For example, it is assumed that the second route 10 is a route having a transmission rate of 10 Mbps, and 1 Mbps is a band which can be used when the route is switched from the first route 7. The source tunnel router 11 defines a packet type 52 and a band 53 to be used so that the packet can be transmitted with an upper limit of 1 Mbps, and stores it in the storage table 51. At this time, as shown in FIG. 2, since the unicast route relay interface 24 is TUN1 to TUN3, even if all the interfaces of TUN1 to TUN3 are in the ON state and all the packets are transmitted at the same time, it is 1 Mbps. Define so that the upper limit is not exceeded. That is, in the storage table 51, the packet type 52
3 types of text 1, text 2 and still image are defined in, but when 3 types are transmitted to the interfaces of TUN1 to TUN3 at the same time, the bandwidth to be used is calculated as 0.9 Mbps as follows, and the upper limit is set. Specified not to exceed 1 Mbps. 0.1 Mbps × 3 + 0.1 Mbps × 3 + 0.1 Mbps × 3 =
0.9 Mbps In this way, the transmission source tunnel router 11 turns on / off the unicast route relay interface 24 according to the control information output from the control means 4, and when the unicast route relay interface 24 is turned on, the storage table A packet that can be transmitted within the upper limit 53 of the type 52 and the bandwidth stored as 51 is stored in the second route 1
Send to 0. That is, the transmission source tunnel router 11 has a function of validating the relay to the specific transmission destination 3 and switching the multicast communication to the unicast communication within the range of the number of unicast routes that are simultaneously effective.

Regarding the operation, first, a method of delivering a packet by normal multicast communication will be described.
In FIG. 1, since the packet distributed from the transmission source 2 is a multicast packet, the regular route side router 8
And broadcast to the source tunnel router 11. Normally, when the first route 7 is a steady route, the unicast route relay interface 24 of the transmission source tunnel router 11 is kept in the OFF state, so that the packet is not delivered from the transmission source tunnel router 11 and It is delivered from the route side router 8 to the destination network 13.

The packet delivered to the destination network 13 reaches the destination network 13 by relaying the network group 9 from the steady route router 8 shown in FIG. 1, and reaches the destination network 13 from the steady destination router 14 to the LAN switch 16. It is delivered to the destination 3 via.
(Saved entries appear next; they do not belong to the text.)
theorem amos_run {t : Thread} (hd : t.deferred = []) (hp : t.poison = []) {op : AmoOp} (ho : op ≠ .cas) (ret : Bool)
    (form : VForm) (all : List Nat) (since n : Nat) (hn : n < 64) (w : Nat) (at_ : Nat → Word) (x : Nat → Nat) (es : List Nat)
    (ha : ∀ i ∈ es, (at_ i).toNat % (w / 8) = 0) {s s' : State} {k k' : Chunk} {g g' : Group} {ms : List (Nat × Nat)} {f : Flags} (c : Ctx)
    (hc : c.priv = t.ctx.priv)
    (h : t.amoAll op (w / 8) (es.map fun i => (i, at_ i, x i)) s k g = some (ms, f, s', k', g')) :
    ∃ e, es.foldr (fun i rest r => match atElem (fun i => vamoElem op ret form all since n w (at_ i) (x i) i) i r with
        | .ok _ r => rest r | .error e r => .error e r) (fun r => EStateM.Result.ok PUnit.unit r) (t.on s c k g) =
      .ok PUnit.unit (t.on s' { (if ret then c.setV n (fill (c.v[n]?.getD 0) w ms) else c).flag f with estart := e } k' g') := by
  induction es generalizing s k g c ms f with
  | nil =>
    simp only [List.map_nil, Thread.amoAll, Option.some.injEq, Prod.mk.injEq] at h
    obtain ⟨rfl, rfl, rfl, rfl, rfl⟩ := h
    refine ⟨c.estart, ?_⟩
    simp only [List.foldr_nil, fill, List.foldl_nil, setV_self c n hn, ite_self, flag_zero]
  | cons i es ih =>
    simp only [List.map_cons, Thread.amoAll, Option.bind_eq_some_iff, Option.map_eq_some_iff] at h
    obtain ⟨⟨acc, s1, k1, g1⟩, h1, l, hl, ⟨b, s2, k2⟩, h2, ⟨ms', f', s3, k3, g3⟩, h3, e⟩ := h
    simp only [Prod.mk.injEq] at e
    obtain ⟨rfl, rfl, rfl, rfl, rfl⟩ := e
    have one := vamoElem_run hd hp ho ret form all since n w i (x i) (at_ i) (ha i (by simp)) h1 hl h2
      { c with estart := BitVec.ofNat 64 i } hc _ rfl
    have step : atElem (fun i => vamoElem op ret form all since n w (at_ i) (x i) i) i (t.on s c k g) = _ := one
    simp only [List.foldr_cons]
    rw [step]
    simp only
    obtain ⟨e, he⟩ := ih (fun j hj => ha j (by simp [hj])) (if ret then
      ((({ c with estart := BitVec.ofNat 64 i } : Ctx).flag (amoApply op (w / 8) (natOfBytes b) (x i % 2 ^ (8 * (w / 8)))).2).setV n
        (setElem (c.v[n]?.getD 0) i w (natOfBytes b))) else
      (({ c with estart := BitVec.ofNat 64 i } : Ctx).flag (amoApply op (w / 8) (natOfBytes b) (x i % 2 ^ (8 * (w / 8)))).2))
      (by cases ret <;> exact hc) h3
    refine ⟨e, he.trans ?_⟩
    cases ret
    · simp only [Bool.false_eq_true, if_false, flag_flag]
      rfl
    · simp only [if_true]
      rw [setV_getD _ _ hn, setV_setV]
      simp only [fill, List.foldl_cons, Ctx.flag, Ctx.setV, BitVec.or_assoc]

theorem amoAll_fields {t : Thread} {op : AmoOp} {n : Nat} {es : List (Nat × Word × Nat)} {s s' : State} {k k' : Chunk} {g g' : Group}
    {ms : List (Nat × Nat)} {f : Flags} (h : t.amoAll op n es s k g = some (ms, f, s', k', g')) :
    s' = { s with tlb := s'.tlb, counters := s'.counters, copiesMgd := s'.copiesMgd, poisoned := s'.poisoned, threads := s'.threads } ∧
    k' = { k with pages := k'.pages, reads := k'.reads, stores := k'.stores, writes := k'.writes } := by
  induction es generalizing s k g ms f with
  | nil =>
    simp only [Thread.amoAll, Option.some.injEq, Prod.mk.injEq] at h
    obtain ⟨-, -, rfl, rfl, -⟩ := h
    exact ⟨rfl, rfl⟩
  | cons e es ih =>
    obtain ⟨i, a, x⟩ := e
    simp only [Thread.amoAll, Option.bind_eq_some_iff, Option.map_eq_some_iff] at h
    obtain ⟨⟨acc, s1, k1, g1⟩, h1, l, -, ⟨b, s2, k2⟩, h2, ⟨ms', f', s3, k3, g3⟩, h3, e⟩ := h
    simp only [Prod.mk.injEq] at e
    obtain ⟨-, -, rfl, rfl, rfl⟩ := e
    have hl := (reach_looked h1).trans (look_looked h2)
    obtain ⟨e1, e2⟩ := ih h3
    have hst : ∀ (ws : List Write) (k : Chunk), k.store ws = { k with stores := (k.store ws).stores, writes := (k.store ws).writes } := by
      intro ws
      unfold Chunk.store
      induction ws with
      | nil => intro k; rfl
      | cons w ws ih => intro k; rw [List.foldl_cons, ih]
    refine ⟨?_, ?_⟩
    · rw [e1, hl.state]
    · rw [e2, hst, hl.chunk]

theorem reachesFabric_run (need : Need) (va : Word) (r : Running) : ∃ b, reachesFabric need va r = .ok b r := by
  simp only [reachesFabric, run_bind, run_get]
  cases r.s.translate (r.t.core.getD 0) r.t.parcel r.t.ctx.priv need va.toNat <;> exact ⟨_, rfl⟩

theorem anyM_run {m : Nat → Exec Bool} {r : Running} (h : ∀ i, ∃ b, m i r = .ok b r) (es : List Nat) :
    ∃ b, es.anyM m r = .ok b r := by
  induction es with
  | nil => exact ⟨false, rfl⟩
  | cons i es ih =>
    obtain ⟨b, hb⟩ := h i
    simp only [List.anyM, run_bind, hb]
    cases b
    · exact ih
    · exact ⟨true, rfl⟩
Normally, the interface on the steady transmission destination router 14 side of the LAN switch 16 is in the ON state, and therefore the route is as described above.
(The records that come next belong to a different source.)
/-- A check that is made only where it applies. -/
theorem maybe_ok {α : Type} {p : Prop} [Decidable p] {m : Exec Unit} {f : Unit → Exec α} {r : Running}
    {x : EStateM.Result Halt Running α} (h : p → m r = .ok () r) (h2 : f () r = x) : (if p then m >>= f else f ()) r = x := by
  split
  · rename_i hp
    exact bind_ok (h hp) h2
  · exact h2

theorem walk_run {t : Thread} (hd : t.deferred = []) (pieces : List (Nat × Nat × Nat)) (crd val : Word) (b : Nat) (lo : Nat)
    (js : List Nat) {s s' : State} {k k' : Chunk} {g g' : Group} {f : Fibre}
    (h : t.walkAll crd val b (js.map fun n => (n, lo + n)) s k g = some (f, s', k', g')) (c : Ctx) (hc : c.priv = t.ctx.priv) :
    js.mapM (m := Exec) (fun n => do
      let j := lo + n
      let q ← (do return BitVec.ofNat 32 (← fibreRead n (crd + BitVec.ofNat 64 (4 * j)) 4 pieces) : Exec (BitVec 32))
      let v ← if val = 0 then pure j else fibreRead n (val + BitVec.ofNat 64 (j * b)) b pieces
      return (q, BitVec.ofNat 32 v)) (t.on s c k g) = .ok f (t.on s' c k' g') := by
  induction js generalizing s k g f with
  | nil =>
    simp only [List.map_nil, Thread.walkAll, Option.some.injEq, Prod.mk.injEq] at h
    obtain ⟨rfl, rfl, rfl, rfl⟩ := h
    rfl
  | cons n js ih =>
    simp only [List.map_cons, Thread.walkAll, Option.bind_eq_some_iff, Option.map_eq_some_iff] at h
    obtain ⟨⟨cb, s1, k1, g1⟩, h1, ⟨v, s2, k2, g2⟩, h2, ⟨f', s3, k3, g3⟩, h3, e⟩ := h
    simp only [Prod.mk.injEq] at e
    obtain ⟨rfl, rfl, rfl, rfl⟩ := e
    rw [List.mapM_cons]
    refine bind_ok (a := (BitVec.ofNat 32 (natOfBytes cb), BitVec.ofNat 32 v)) (r' := t.on s2 c k2 g2) ?_ (bind_ok (ih h3) rfl)
    refine bind_ok (a := BitVec.ofNat 32 (natOfBytes cb)) (r' := t.on s1 c k1 g1) (bind_ok (fibreRead_run hd pieces h1 c hc) rfl) ?_
    by_cases hv : val = 0
    · rw [if_pos hv] at h2 ⊢
      simp only [Option.some.injEq, Prod.mk.injEq] at h2
      obtain ⟨rfl, rfl, rfl, rfl⟩ := h2
      rfl
    · rw [if_neg hv] at h2 ⊢
      simp only [Option.map_eq_some_iff] at h2
      obtain ⟨⟨vb, s4, k4, g4⟩, h4, e⟩ := h2
      simp only [Prod.mk.injEq] at e
      obtain ⟨rfl, rfl, rfl, rfl⟩ := e
      exact bind_ok (fibreRead_run hd pieces h4 c hc) rfl

theorem walkAll_looked {t : Thread} {crd val : Word} {b : Nat} {ps : List (Nat × Nat)} {s s' : State} {k k' : Chunk} {g g' : Group}
    {f : Fibre} (h : t.walkAll crd val b ps s k g = some (f, s', k', g')) : Looked s s' k k' := by
  induction ps generalizing s k g f with
  | nil => simp only [Thread.walkAll, Option.some.injEq, Prod.mk.injEq] at h; obtain ⟨-, rfl, rfl, -⟩ := h; exact .refl _ _
  | cons p ps ih =>
    obtain ⟨i, j⟩ := p
    simp only [Thread.walkAll, Option.bind_eq_some_iff, Option.map_eq_some_iff] at h
    obtain ⟨⟨cb, s1, k1, g1⟩, h1, ⟨v, s2, k2, g2⟩, h2, ⟨f', s3, k3, g3⟩, h3, e⟩ := h
    simp only [Prod.mk.injEq] at e
    obtain ⟨-, rfl, rfl, rfl⟩ := e
    refine (see_looked h1).trans (Looked.trans (s' := s2) (k' := k2) ?_ (ih h3))
    split at h2
    · simp only [Option.some.injEq, Prod.mk.injEq] at h2
      obtain ⟨-, rfl, rfl, -⟩ := h2
      exact .refl _ _
    · simp only [Option.map_eq_some_iff] at h2
      obtain ⟨⟨vb, s4, k4, g4⟩, h4, e⟩ := h2
      simp only [Prod.mk.injEq] at e
      obtain ⟨-, rfl, rfl, -⟩ := e
      exact see_looked h4

theorem fwalk_done {s t} (q : Ready s t) (qc : Calm s t) (qf : Free s t) (hf : partFib t.part ≠ 0) (d a b : BitVec 6)
    (ha : (t.ctx.xAt a).toNat % 32 = 0) {o : List Byte} {s1 : State} {k1 : Chunk} {g1 : Group}
    (h1 : t.see .load 0 32 [(t.ctx.xAt a).toNat] s (opened s t) (0, []) = some (o, s1, k1, g1))
    (hres : field 255 192 (natOfBytes o) = 0) (l : Level) (hl : l = Level.of (natOfBytes o)) (hok : l.ok t.ctx)
    (hp : t.ctx.passes 1) (p : Word) (hpp : p = t.ctx.xAt b) {bl bh : List Byte} {s2 s3 : State} {k2 k3 : Chunk} {g2 g3 : Group}
    (h2 : t.see .load 0 4 [(l.ptr + 4 * p).toNat] s1 k1 g1 = some (bl, s2, k2, g2))
    (h3 : t.see .load 0 4 [(l.ptr + 4 * p + 4).toNat] s2 k2 g2 = some (bh, s3, k3, g3)) (lo hi : Nat) (hlo : lo = natOfBytes bl)
    (hhi : hi = natOfBytes bh) (hle : lo ≤ hi) (kk : Nat)
    (hkk : kk = if t.ctx.goingOn then field 31 0 t.ctx.fprog.toNat else 0) (hk : kk ≤ hi - lo)
    {prev : List (List Byte)} {s4 : State} {k4 : Chunk} {g4 : Group}
    (h4 : t.seeAll .load (if kk = 0 then [] else [(0, 4, [(l.crd + BitVec.ofNat 64 (4 * (lo + kk - 1))).toNat])]) s3 k3 g3 =
      some (prev, s4, k4, g4)) (m : Nat) (hm : m = min (fcapOf t.part) (hi - lo - kk)) {f : Fibre} {s' : State} {k : Chunk} {g : Group}
    (h5 : t.walkAll l.crd l.val (t.ctx.sw / 8) ((List.range m).map fun n => (n, lo + kk + n)) s4 k4 g4 = some (f, s', k, g))
    (ho : (prev.map (fun b => BitVec.ofNat 32 (natOfBytes b)) ++ f.map (·.1)).Pairwise (· < ·))
    (room : k.counted.goesOn t.limit = true) :
    execFwalk d a b s = .next (went s' (t.charged (m - 16)) ({ t.ctx.putF d f with
      fprog := if lo + kk + m < hi then progress 1 ((kk + m) % 2 ^ 32) else 0 } : Ctx).next k) := by
  have hlook := (see_looked h1).trans ((see_looked h2).trans ((see_looked h3).trans ((seeAll_looked h4).trans (walkAll_looked h5))))
  refine control_paid (g := g) q (.inl rfl) rfl rfl (seq_ok ?_) (qf.clear hlook.ticket qc.replies) room
  refine bind_ok (fibreCap_run (r := atBody s t) hf) ?_
  refine bind_ok (rdX_clean qc.clean _) ?_
  refine bind_ok (rdX_clean qc.clean _) ?_
  refine check_ok (fun hx => hx ha) ?_
  refine bind_ok (fibreRead_run qc.deferred _ h1 t.ctx rfl) ?_
  refine check_ok (fun hx => hx hres) ?_
  refine bind_ok (run_getC _) ?_
  subst hl hpp hlo hhi hkk hm
  apply maybe_ok
  · intro hv
    rw [run_needMode]
    exact if_pos (hok.mode.resolve_left hv)
  refine check_ok (fun hx => hx hok.ptr) ?_
  refine check_ok (fun hx => hx hok.crd) ?_
  refine check_ok ?_ ?_
  · rcases hok.val with hv | hv
    · have hv : BitVec.ofNat 64 (field 191 128 (natOfBytes o)) = 0 := hv
      simp [hv]
    · have hv : (BitVec.ofNat 64 (field 191 128 (natOfBytes o))).toNat % (typeWidth (t.on s1 t.ctx k1 g1).t.ctx.fmt (modeStype (t.on s1 t.ctx k1 g1).t.ctx.mode) / 8) = 0 := hv
      rw [hv]
      simp
  refine bind_ok (passStart_run (r := t.on s1 t.ctx k1 g1) 1 hp) ?_
  refine bind_ok (fibreRead_run qc.deferred _ h2 t.ctx rfl) ?_
  refine bind_ok (fibreRead_run qc.deferred _ h3 t.ctx rfl) ?_
  refine check_ok (Nat.not_lt.mpr hle) ?_
  refine check_ok (Nat.not_lt.mpr hk) ?_
  obtain ⟨kk, hkk⟩ : ∃ kk, kk = if t.ctx.goingOn then field 31 0 t.ctx.fprog.toNat else 0 := ⟨_, rfl⟩
  rw [← hkk] at h4 h5 hk ⊢
  have hprev : ∀ (pieces : List (Nat × Nat × Nat)) (J : Option (BitVec 32) → Exec Unit), J = (fun prev => do
      let f ← (List.range (min (fcapOf t.part) (natOfBytes bh - natOfBytes bl - kk))).mapM (m := Exec) (fun n => do
        let j := natOfBytes bl + kk + n
        let q ← (do return BitVec.ofNat 32 (← fibreRead n ((Level.of (natOfBytes o)).crd + BitVec.ofNat 64 (4 * j)) 4 pieces) : Exec (BitVec 32))
        let v ← if (Level.of (natOfBytes o)).val = 0 then pure j
          else fibreRead n ((Level.of (natOfBytes o)).val + BitVec.ofNat 64 (j * (t.ctx.sw / 8))) (t.ctx.sw / 8) pieces
        return (q, BitVec.ofNat 32 v))
      match firstUnordered (natOfBytes bl + kk) prev (f.map (·.1)) with
      | some j => trap 0x0B (BitVec.ofNat 64 j)
      | none =>
        wrF d f
        chargePairs (min (fcapOf t.part) (natOfBytes bh - natOfBytes bl - kk))
        setProgress (if natOfBytes bl + kk + min (fcapOf t.part) (natOfBytes bh - natOfBytes bl - kk) < natOfBytes bh
          then progress 1 ((kk + min (fcapOf t.part) (natOfBytes bh - natOfBytes bl - kk)) % 2 ^ 32) else 0)) → 
      ∀ pv, (∀ f : Fibre, (prev.map (fun b => BitVec.ofNat 32 (natOfBytes b)) ++ f.map (·.1)).Pairwise (· < ·) →
        firstUnordered (natOfBytes bl + kk) pv (f.map (·.1)) = none) → J pv (t.on s4 t.ctx k4 g4) =
      .ok () { t.on s' ({ t.ctx.putF d f with
        fprog := if natOfBytes bl + kk + min (fcapOf t.part) (natOfBytes bh - natOfBytes bl - kk) < natOfBytes bh then progress 1 ((kk + min (fcapOf t.part) (natOfBytes bh - natOfBytes bl - kk)) % 2 ^ 32) else 0 } : Ctx) k g with
          beats := min (fcapOf t.part) (natOfBytes bh - natOfBytes bl - kk) - 16 } := by
    intro pieces J hJ pv hpv
    subst hJ
    refine bind_ok (walk_run qc.deferred pieces _ _ _ _ _ h5 t.ctx rfl) ?_
    rw [hpv f ho]
    refine bind_ok (wrF_on qc.poison s' t.ctx k g d f) ?_
    exact bind_ok (chargePairs_run _ _ _ _ _) rfl
  subst hkk
  by_cases h0 : (if t.ctx.goingOn then field 31 0 t.ctx.fprog.toNat else 0) = 0
  · rw [if_pos h0] at h4
    simp only [Thread.seeAll, Option.some.injEq, Prod.mk.injEq] at h4
    obtain ⟨rfl, rfl, rfl, rfl⟩ := h4
    refine then_ok h0 ?_
    refine bind_ok (run_pure _ _) ?_
    exact hprev _ _ rfl none (fun f hf => unordered_none _ _ (by simpa using hf))
  · rw [if_neg h0] at h4
    simp only [Thread.seeAll, Option.bind_eq_some_iff, Option.map_eq_some_iff] at h4
    obtain ⟨⟨b1, s5, k5, g5⟩, h6, ⟨bs1, s6, k6, g6⟩, h7, e⟩ := h4
    simp only [Option.some.injEq, Prod.mk.injEq] at h7 e
    obtain ⟨rfl, rfl, rfl, rfl⟩ := h7
    obtain ⟨rfl, rfl, rfl, rfl⟩ := e
    refine check_ok h0 ?_
    refine bind_ok (a := some (BitVec.ofNat 32 (natOfBytes b1))) (r' := t.on s5 t.ctx k5 g5) ?_ ?_
    · exact map_ok (bind_ok (fibreRead_run qc.deferred _ h6 t.ctx rfl) (run_pure _ _))
    · refine hprev _ _ rfl _ (fun f hf => ?_)
      simp only [List.map_cons, List.map_nil, List.cons_append, List.nil_append, List.pairwise_cons] at hf
      exact unordered_some _ _ _ hf.1 hf.2

end Sys2Proof.Machine
end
Next, a specific event occurs on the route to the specific destination 3, the route to the specific destination 3 is switched based on a predetermined determination condition, and the packet is distributed by unicast communication. A method for doing so will be described with reference to FIG. The packet distributed from the transmission source 2 includes the transmission source tunnel router 11, the second route 10 and the network group 12.
Via the LAN switch 16 from the destination tunnel router 17
It is delivered to the destination 3. At the same time, a packet transmitted to the steady route router 8 may also reach the destination network 13 through the network group 9 and be delivered from the steady destination router 14 to the LAN switch 16. Since the interface on the side of the 16 regular transmission destination routers 14 is in the OFF state, the packet is not delivered before that. That is, at this time, the packet is distributed from the transmission source 2 to the specific transmission destination 3 using the second route 10.
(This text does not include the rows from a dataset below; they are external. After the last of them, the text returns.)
-- ==== Sys2Proof/Laws/Regions.lean ====
section
/-! SUPPORT. What the instructions of major 0x38 do (11, R237 to R242, R247). -/

set_option linter.unusedSimpArgs false
set_option Elab.async false

namespace Sys2Proof.Machine

/-- An instruction that stands alone, after reads of its own. -/
theorem alone_read {s t} {f : Form} {body : Exec Next} {s' : State} {u : Thread} {c : Ctx} {k s1 k1} (q : Idle s t) (qf : Free s t)
    (hp : f.priv = false ∨ t.ctx.priv = true) (hi : f.rule = .alone) (hc : f.counts = true)
    (h : body (atBody s t) = .ok .seq (u.on s' c k)) (l : Looked s s1 (opened s t) k1) (hk : k = k1) (ht : s'.ticket = s.ticket)
    (hd : u.deferred = []) (hr : u.replies = []) (hq : u.pendTrap = none) (hu : u.tid = t.tid) (hf : CopiesIn s s') :
    control f body s = .next (settled s' { u.past with ctx := c.next } k.reads) := by
  subst hk
  have b : Bare k := by
    have b := opened_bare (s := s) q.chunk
    rw [l.chunk]
    exact { b with }
  refine Eq.trans (alone_stores (u := { u with ctx := c }) (k := k) q hp hi hc h (qf.clear ht hr) b.toSpare hd hq ?_ ?_) ?_
  · intro x hx e
    exact q.forked x (hf x hx) (e.trans hu)
  · rw [b.writes]; exact held_nil _ _
  · rw [settledWith_bare _ _ b]
    rfl

theorem settle_ticket (s : State) (p : WriteBack → Bool) : (s.settle p).ticket = s.ticket := by
  unfold State.settle
  exact foldl_keep State.ticket _ (fun s w => arriveHome_ticket s w) _ _

theorem looked_copies {s s' : State} {k k' : Chunk} (l : Looked s s' k k') : CopiesIn s s' := by
  intro c hc
  rw [l.state] at hc
  exact hc

theorem settle_copies {s0 s : State} (p : WriteBack → Bool) (h : CopiesIn s0 s) : CopiesIn s0 (s.settle p) := by
  unfold State.settle
  exact foldl_copies _ (fun s w hs => arriveHome_copies w hs) _ _ h

theorem squash_copies {s0 s : State} (p : Thread → Chunk → Bool) (h : CopiesIn s0 s) : CopiesIn s0 (s.squashIf p) :=
  fun c hc => h c (squashIf_copies _ _ c hc)

theorem squash_fabric {s0 s : State} (p : Thread → Chunk → Bool) (h : FabricIn s0 s) : FabricIn s0 (s.squashIf p) := by
  intro x hx
  unfold State.squashIf at hx
  simp only at hx
  split at hx
  · exact h x hx
  · exact h x (List.mem_filter.mp hx).1

theorem awaits_in {t : Thread} {s s' : State} {c : Ctx} {k : Chunk} (h : Clean (t.on s c k)) (f : FabricIn s s') (p : Dest → Bool) :
    (t.on s' c k).awaits p = false := by
  have e := h.awaits p
  unfold Running.awaits at e ⊢
  rw [Bool.or_eq_false_iff] at e ⊢
  exact ⟨any_sub _ _ _ f e.1, e.2⟩

theorem reader_rangePages (need : Need) (bl : Bool) (a n : Word) : Reader (rangePages need bl a n) := by
  unfold rangePages
  refine reader_ite (reader_pure _) (reader_ite (reader_stop _) (reader_ite (reader_stop _) (reader_ite (reader_stop _) ?_)))
  refine reader_bind (reader_mapM (fun e => reader_bind (reader_xlate _ _) fun _ => reader_pure _) _) fun ps => ?_
  split
  · exact reader_trap _ _
  · exact reader_pure _

theorem awaitHeld_run {t : Thread} {s : State} {c : Ctx} {k : Chunk} {ls : List Nat} (h : s.held (some t.tid) ls = false) :
    awaitHeld ls (t.on s c k) = .ok () (t.on s c k) := by
  unfold awaitHeld
  refine bind_ok (run_getS _) ?_
  refine bind_ok (run_getT _) ?_
  refine check_ok ?_ rfl
  rw [show (t.on s c k).s.held (some (t.on s c k).t.tid) ls = false from h]
  simp

theorem awaitPinned_run {t : Thread} {s : State} {c : Ctx} {k : Chunk} {p : Thread → Chunk → Bool}
    (h : s.pins (some t.tid) p = false) : awaitPinned p (t.on s c k) = .ok () (t.on s c k) := by
  unfold awaitPinned
  refine bind_ok (run_getS _) ?_
  refine bind_ok (run_getT _) ?_
  refine check_ok ?_ rfl
  rw [show (t.on s c k).s.pins (some (t.on s c k).t.tid) p = false from h]
  simp

theorem heldCopies_run {s t} (qc : Calm s t) (a b : BitVec 6) {ps : List (Access × Nat)} {s1 : State} {k1 : Chunk}
    (r1 : t.reads (rangePages .load false (t.ctx.xAt a) (t.ctx.xAt b)) s (opened s t) ps s1 k1)
    (hh : s1.held (some t.tid) (deviceLines ps ++ viewLines t.die (deviceLines ps)) = false) :
    heldCopies a b (atBody s t) = .ok (t.die, (deviceLines ps).filter ((s1.settleCopies t.die (deviceLines ps)).hasCopy t.die))
      (t.on (s1.settleCopies t.die (deviceLines ps)) t.ctx k1) := by
  unfold heldCopies
  refine bind_ok (rdX_clean qc.clean _) ?_
  refine bind_ok (rdX_clean qc.clean _) ?_
  refine bind_ok r1 ?_
  refine bind_ok (a := t.die) (r' := t.on s1 t.ctx k1) rfl ?_
  refine bind_ok (awaitHeld_run hh) ?_
  refine bind_ok (run_modS _ _) ?_
  exact bind_ok (run_getS _) rfl

theorem rwb_done {s t} (q : Idle s t) (qf : Free s t) (a b : BitVec 6) {ps : List (Access × Nat)} {s1 : State} {k1 : Chunk}
    (r1 : t.reads (rangePages .load false (t.ctx.xAt a) (t.ctx.xAt b)) s (opened s t) ps s1 k1) (ls : List Nat)
    (hl : ls = deviceLines ps) (hh : s1.held (some t.tid) (ls ++ viewLines t.die ls) = false) (s2 : State)
    (h2 : s2 = s1.settleCopies t.die ls) :
    execRwb a b s = .next (settled ((ls.filter (s2.hasCopy t.die)).foldl (fun s l => s.writeBack t.die l false) s2)
      { t.past with ctx := t.ctx.next } k1.reads) := by
  subst hl
  subst h2
  refine alone_read (u := t) q qf (.inl rfl) rfl rfl (seq_ok ?_) (read_looked (reader_rangePages _ _ _ _) r1) rfl ?_ q.deferred q.replies q.pend rfl ?_
  · refine bind_ok (heldCopies_run q.toCalm a b r1 hh) ?_
    rfl
  · refine (foldl_keep State.ticket _ (fun s l => writeBack_ticket s _ _ _) _ _).trans ((settle_ticket _ _).trans ?_)
    exact (read_looked (reader_rangePages _ _ _ _) r1).ticket
  · refine foldl_copies _ (fun s l h => writeBack_copies _ _ _ h) _ _ (settle_copies _ ?_)
    exact looked_copies (read_looked (reader_rangePages _ _ _ _) r1)

theorem rinv_done {s t} (q : Idle s t) (qf : Free s t) (a b : BitVec 6) {ps : List (Access × Nat)} {s1 : State} {k1 : Chunk}
    (r1 : t.reads (rangePages .load false (t.ctx.xAt a) (t.ctx.xAt b)) s (opened s t) ps s1 k1) (ls : List Nat)
    (hl : ls = deviceLines ps) (hh : s1.held (some t.tid) (ls ++ viewLines t.die ls) = false) (s2 : State)
    (h2 : s2 = s1.settleCopies t.die ls) :
    execRinv a b s = .next (settled ((ls.filter (s2.hasCopy t.die)).foldl
      (fun s l => (s.squashView t.die l).writeBack t.die l true) s2) { t.past with ctx := t.ctx.next } k1.reads) := by
  subst hl
  subst h2
  refine alone_read (u := t) q qf (.inl rfl) rfl rfl (seq_ok ?_) (read_looked (reader_rangePages _ _ _ _) r1) rfl ?_ q.deferred q.replies q.pend rfl ?_
  · refine bind_ok (heldCopies_run q.toCalm a b r1 hh) ?_
    rfl
  · refine (foldl_keep State.ticket _ (fun s l => (writeBack_ticket _ _ _ _).trans (squash_ticket _ _)) _ _).trans
      ((settle_ticket _ _).trans ?_)
    exact (read_looked (reader_rangePages _ _ _ _) r1).ticket
  · refine foldl_copies _ (fun s l h => writeBack_copies _ _ _ (squash_copies _ h)) _ _ (settle_copies _ ?_)
    exact looked_copies (read_looked (reader_rangePages _ _ _ _) r1)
When the second route 10 is a terrestrial line and the communication is steadily relayed, if the packet relayed by the first route 7 is switched to the second route 10 as it is,
The normal communication of the second route 10 may be overwhelmed. FIG. 3 is a configuration diagram showing the system configuration diagram shown in FIG. 1 focusing on the transmission source 2 and a plurality of transmission destination networks 13. A method of switching the route without compressing the normal communication of the second route 10 will be described with reference to FIGS. 2 and 3.

In FIG. 3, since the packet distributed from the transmission source 2 is a multicast packet, it is broadcast to the steady route side router 8 and the transmission source tunnel router 11. Normally, when the first route 7 is a steady route, the unicast route relay interface 2 of the source tunnel router 11 is controlled by the control information output by the control means 4.
4, TUN1 to TUN3 are turned off. Therefore, the source tunnel router 11 does not deliver the packet, but the steady route side router 8 delivers the packet to the four sites A, B, C, and D of the destination network 13.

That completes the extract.